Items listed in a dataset
━━━━━━

-- ==== Sys2Proof/Machine/Log.lean ====
section
/-! DEFINITION. Machine/Log.lean: the capture of refusals, imprecise notices, and the records of the fault manager's log
(08_memory.md R203–R205, 17_faults.md R444, R452, R453). -/
namespace Sys2Proof.Machine

/-! ### Records -/

/-- Byte k of a 64-byte record (R452). -/
def recBytes (r : Rec) : List Byte :=
  leBytes 8 r.dtb.toNat ++ leBytes 4 r.seq.toNat ++ leBytes 1 r.kind ++ leBytes 1 r.cls ++ leBytes 1 r.retries ++
  leBytes 1 r.cause ++ leBytes 2 r.unit.toNat ++ leBytes 2 r.sub.toNat ++ leBytes 2 r.ini.toNat ++ leBytes 2 0 ++
  leBytes 8 (r.addr.toNat % 2 ^ 48) ++
  leBytes 32 (leNat (r.detail.flatMap (fun w => leBytes 4 w.toNat)))

/-- 2^SIZE of the log, or 0 while it is disabled (FLT_LOG_CFG). -/
def State.logSize (s : State) : Nat :=
  let n := s.fld R.FLT_LOG_CFG F.FLT_LOG_CFG.SIZE
  if n = 0 then 0 else 2 ^ (if n < 4 then 4 else if 16 < n then 16 else n)

/-- Records in the ring: (HEAD − TAIL) mod 131,072 (R452). -/
def State.logUsed (s : State) : Nat :=
  (s.fld R.FLT_LOG_HEAD F.FLT_LOG_HEAD.INDEX + 131072 - s.fld R.FLT_LOG_TAIL F.FLT_LOG_TAIL.INDEX) % 131072

def State.setEvt (s : State) (b : Nat) : State := s.putBit R.FLT_EVT b true

/-- A record is dropped (R453). -/
def State.dropRec (s : State) : State :=
  (s.wr R.FLT_DROP (if s.rd R.FLT_DROP = 0xFFFFFFFF then 0xFFFFFFFF else s.rd R.FLT_DROP + 1)).setEvt 4

/-- Remove the oldest EVENT or TRANSIENT record (classes 0 and 1) of a queue, if it holds one. -/
def dropOldest : List Rec → Option (List Rec)
  | [] => none
  | r :: rs => if r.cls ≤ 1 then some rs else (dropOldest rs).map (r :: ·)

/-- Hold a record in the internal queue of 64 (R453). -/
def State.holdRec (s : State) (r : Rec) : State :=
  if s.flt.held.length < 64 then s.withFlt { s.flt with held := s.flt.held ++ [r] }
  else match dropOldest s.flt.held with
    | some l => (s.withFlt { s.flt with held := l ++ [r] }).dropRec
    | none => s.dropRec

/-- The request of a full-line write of the fault manager (R232, R354, R452, R624). -/
def State.lineReq (s : State) (a : Nat) : Req :=
  let q : Req := { ini := .soleUnit 3, kind := .write, addr := BitVec.ofNat 64 a, len := 64, posted := false, early := false, cls := 15 }
  { q with posted := s.postedTo q }

/-- The request with which the fault manager writes the record at HEAD (R452). -/
def State.logReq (s : State) : Req :=
  s.lineReq ((s.rd2 R.FLT_LOG_BASE_LO R.FLT_LOG_BASE_HI).toNat + 64 * (s.fld R.FLT_LOG_HEAD F.FLT_LOG_HEAD.INDEX % s.logSize))

/-- Give a record its SEQ (FLT_SEQ names the next record). -/
def State.stampRec (s : State) (r : Rec) : State × Rec :=
  (s.wr R.FLT_SEQ (s.rd R.FLT_SEQ + 1), { r with seq := s.rd R.FLT_SEQ })

/-- An event record (R444): class EVENT. -/
def State.mkEvent (s : State) (kind : Nat) (unit : BitVec 16) (ini : BitVec 16) (addr : Word) (detail : List W32) : Rec :=
  { dtb := s.tb.master, seq := 0, kind := kind, cls := 0, retries := 0, cause := 0, unit := unit, sub := 0, ini := ini,
    addr := addr, detail := detail }

/-! ### Captures and notices -/

/-- Code of a kind in GRD_VIOL_INFO. -/
def kindCode : Kind → Nat
  | .read => 0
  | .write => 1
  | .fetch => 2
  | .atomic => 3

/-- Count a refusal in the guard control block of the initiator's die, and capture it if none is captured (R205). The Bool
says whether it was captured. -/
def State.captureOnly (s : State) (q : Req) (reason : Nat) : State × Bool :=
  let b := grdBase (iniDie q.ini)
  let n := s.rd (R.GRD_VIOL_COUNT b)
  let s1 := s.wr (R.GRD_VIOL_COUNT b) (if n = 0xFFFFFFFF then n else n + 1)
  if s.bit (R.GRD_VIOL_INFO b) 31 then (s1, false)
  else
    let s2 := (s1.wr (R.GRD_VIOL_ADDR_LO b) (q.addr.setWidth 32)).wr (R.GRD_VIOL_ADDR_HI b)
      (((q.addr >>> 32).setWidth 16).setWidth 32)
    (s2.wr (R.GRD_VIOL_INFO b) (BitVec.ofNat 32 ((iniId q.ini).toNat + reason % 16 * 2 ^ 16 + kindCode q.kind * 2 ^ 20 +
      q.posted.toNat * 2 ^ 22 + iniGuard q.ini * 2 ^ 24 + 2 ^ 31)), true)

/-- Put a notice into a core's queue of 16, or discard it (R204). -/
def State.queueNotice (s : State) (c : CoreId) (n : Notice) : State :=
  let x := s.core c
  if x.notices.length < 16 then s.setCore c { x with notices := x.notices ++ [n] }
  else s.setCore c { x with noteOvf := true, noteLost := Nat.min (x.noteLost + 1) 255 }

/-- The core whose queue receives a notice for an initiator (R204); the debug port and other packages have none. -/
def noticeCore : Ini → Option CoreId
  | .core c _ => some c
  | .soleUnit _ => some (.sole 0)
  | .engine d _ _ => some (.keeper d)
  | .region d _ _ => some (.keeper d)
  | .package _ d => some (.keeper d)
  | .debug => none

/-- The log's target has refused a record (R453). -/
def State.logRefused (s : State) : State := (s.putBit R.FLT_STAT 0 true).withFlt { s.flt with refused := true }

/-- The write of a record at HEAD, from its entry to its target: none, or the reason it is refused (R196, R233, R234). A record for a remote window or a fabric region, and one
that another request comes before at its target, goes on its way (notes/assumptions/63.md); memory that only its owner or a core may write refuses it (check 10). -/
def State.logPut (s : State) (r : Rec) : State × Option Nat :=
  let q := s.logReq
  let a := q.addr.toNat
  let p := s.passEntry q
  if p.2.1 ≠ 0 then (p.1, some p.2.1)
  else match p.1.regionOf a with
    | some (.sram, _, _) | some (.host, _, _) | some (.larder _, _, _) | some (.engMem _ _, _, _) =>
      if (p.1.firstAt { q with cls := p.2.2 }).isSome then (p.1.withNet (p.1.net ++ [p.1.inFlight { q with cls := p.2.2 } (recBytes r) none 0]), none)
      else ((p.1.putBytes a (recBytes r)).putLine (a / 64 * 64) .clean, none)
    | some (.window _, _, _) | some (.fabric _, _, _) => (p.1.withNet (p.1.net ++ [p.1.inFlight { q with cls := p.2.2 } (recBytes r) none 0]), none)
    | _ => (p.1, some 8)

/-- A record has been written: HEAD advances (R452). -/
def State.logWritten (s : State) : State := (s.advWrap R.FLT_LOG_HEAD F.FLT_LOG_HEAD.INDEX 1).setEvt 0

/-- A record's write has been refused (R203, R205, R453): LOGERR; its capture, and the notice to A0 of a posted write, are themselves recorded, behind what the queue
holds. -/
def State.logBad (s : State) (q : Req) (c : Nat) : State :=
  let s1 := s.logRefused
  let s2 := s1.captureOnly q c
  let s3 :=
    if q.posted then
      let t := s2.1.queueNotice (.sole 0) ⟨q.addr, iniId q.ini, c⟩
      let e := t.stampRec (t.mkEvent 0x2A 0 (iniId q.ini) q.addr [BitVec.ofNat 32 c])
      e.1.holdRec e.2
    else s2.1
  if s2.2 then
    let e := s3.stampRec (s3.mkEvent 0x27 0 (iniId q.ini) q.addr [BitVec.ofNat 32 c])
    e.1.holdRec e.2
  else s3

/-- Write a record to the log, or hold it (R452, R453); in a Sole domain held in reset there is no fault manager to do so. -/
def State.logRec (s0 : State) (r0 : Rec) : State :=
  let p := s0.stampRec r0
  let s := p.1
  let r := p.2
  if s0.sup.soleHeld then s0
  else if s.logSize = 0 ∨ s.logUsed = s.logSize ∨ s.flt.held ≠ [] ∨ s.flt.refused then s.holdRec r
  else
    let w := s.logPut r
    match w.2 with
    | none => w.1.logWritten
    | some c => (w.1.holdRec r).logBad s.logReq c

/-- Log an event of R444. -/
def State.event (s : State) (kind : Nat) (unit : BitVec 16) (ini : BitVec 16) (addr : Word) (detail : List W32) : State :=
  s.logRec (s.mkEvent kind unit ini addr detail)

/-- A refusal is captured, counted and, where captured, sent to the fault manager (R205). EARLY is excluded. -/
def State.captureRefusal (s : State) (q : Req) (reason : Nat) : State :=
  if reason = 10 then s
  else
    let p := s.captureOnly q reason
    if p.2 then p.1.event 0x27 0 (iniId q.ini) q.addr [BitVec.ofNat 32 reason] else p.1

/-- An imprecise notice (R203, R204), which is also an event (R444). -/
def State.notice (s : State) (i : Ini) (addr : Word) (reason : Nat) : State :=
  match noticeCore i with
  | some c => (s.queueNotice c ⟨addr, iniId i, reason⟩).event 0x2A 0 (iniId i) addr [BitVec.ofNat 32 reason]
  | none => s

/-- Drain held records into the log while it has room and no refusal stands (R453). -/
def State.drainRecs (s : State) : Nat → State
  | 0 => s
  | n + 1 =>
    match s.flt.held with
    | [] => s
    | r :: rs =>
      if s.logSize = 0 ∨ s.logUsed = s.logSize ∨ s.flt.refused then s
      else
        let w := s.logPut r
        match w.2 with
        | none => (w.1.withFlt { w.1.flt with held := rs }).logWritten.drainRecs n
        | some c => w.1.logBad s.logReq c

end Sys2Proof.Machine
end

━━━━━━

* THE TASK
Extract exactly and only the lines above from the line containing "(.window _, _, _)" through the line containing "if s0.sup.soleHeld then s0", both end lines included.

* ANSWER BOX
    | some (.window _, _, _) | some (.fabric _, _, _) => (p.1.withNet (p.1.net ++ [p.1.inFlight { q with cls := p.2.2 } (recBytes r) none 0]), none)
    | _ => (p.1, some 8)

/-- A record has been written: HEAD advances (R452). -/
def State.logWritten (s : State) : State := (s.advWrap R.FLT_LOG_HEAD F.FLT_LOG_HEAD.INDEX 1).setEvt 0

/-- A record's write has been refused (R203, R205, R453): LOGERR; its capture, and the notice to A0 of a posted write, are themselves recorded, behind what the queue
holds. -/
def State.logBad (s : State) (q : Req) (c : Nat) : State :=
  let s1 := s.logRefused
  let s2 := s1.captureOnly q c
  let s3 :=
    if q.posted then
      let t := s2.1.queueNotice (.sole 0) ⟨q.addr, iniId q.ini, c⟩
      let e := t.stampRec (t.mkEvent 0x2A 0 (iniId q.ini) q.addr [BitVec.ofNat 32 c])
      e.1.holdRec e.2
    else s2.1
  if s2.2 then
    let e := s3.stampRec (s3.mkEvent 0x27 0 (iniId q.ini) q.addr [BitVec.ofNat 32 c])
    e.1.holdRec e.2
  else s3

/-- Write a record to the log, or hold it (R452, R453); in a Sole domain held in reset there is no fault manager to do so. -/
def State.logRec (s0 : State) (r0 : Rec) : State :=
  let p := s0.stampRec r0
  let s := p.1
  let r := p.2
  if s0.sup.soleHeld then s0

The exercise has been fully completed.